* TO DO: A single number is expected: the count of lines in the entries below that contain "register".
(Beginning of SOURCE MATERIAL)
-- ==== Sys2Proof/Machine/Regs.lean ====
section
/-! DEFINITION. The concentrator control-space registers, field by field, from the register tables of the spec: each field's address, place, width,
reset value and access code (R18, R20). The rule named is the one that maps the register. -/

namespace Sys2Proof.Machine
(End of SOURCE MATERIAL)
* RESULT: 2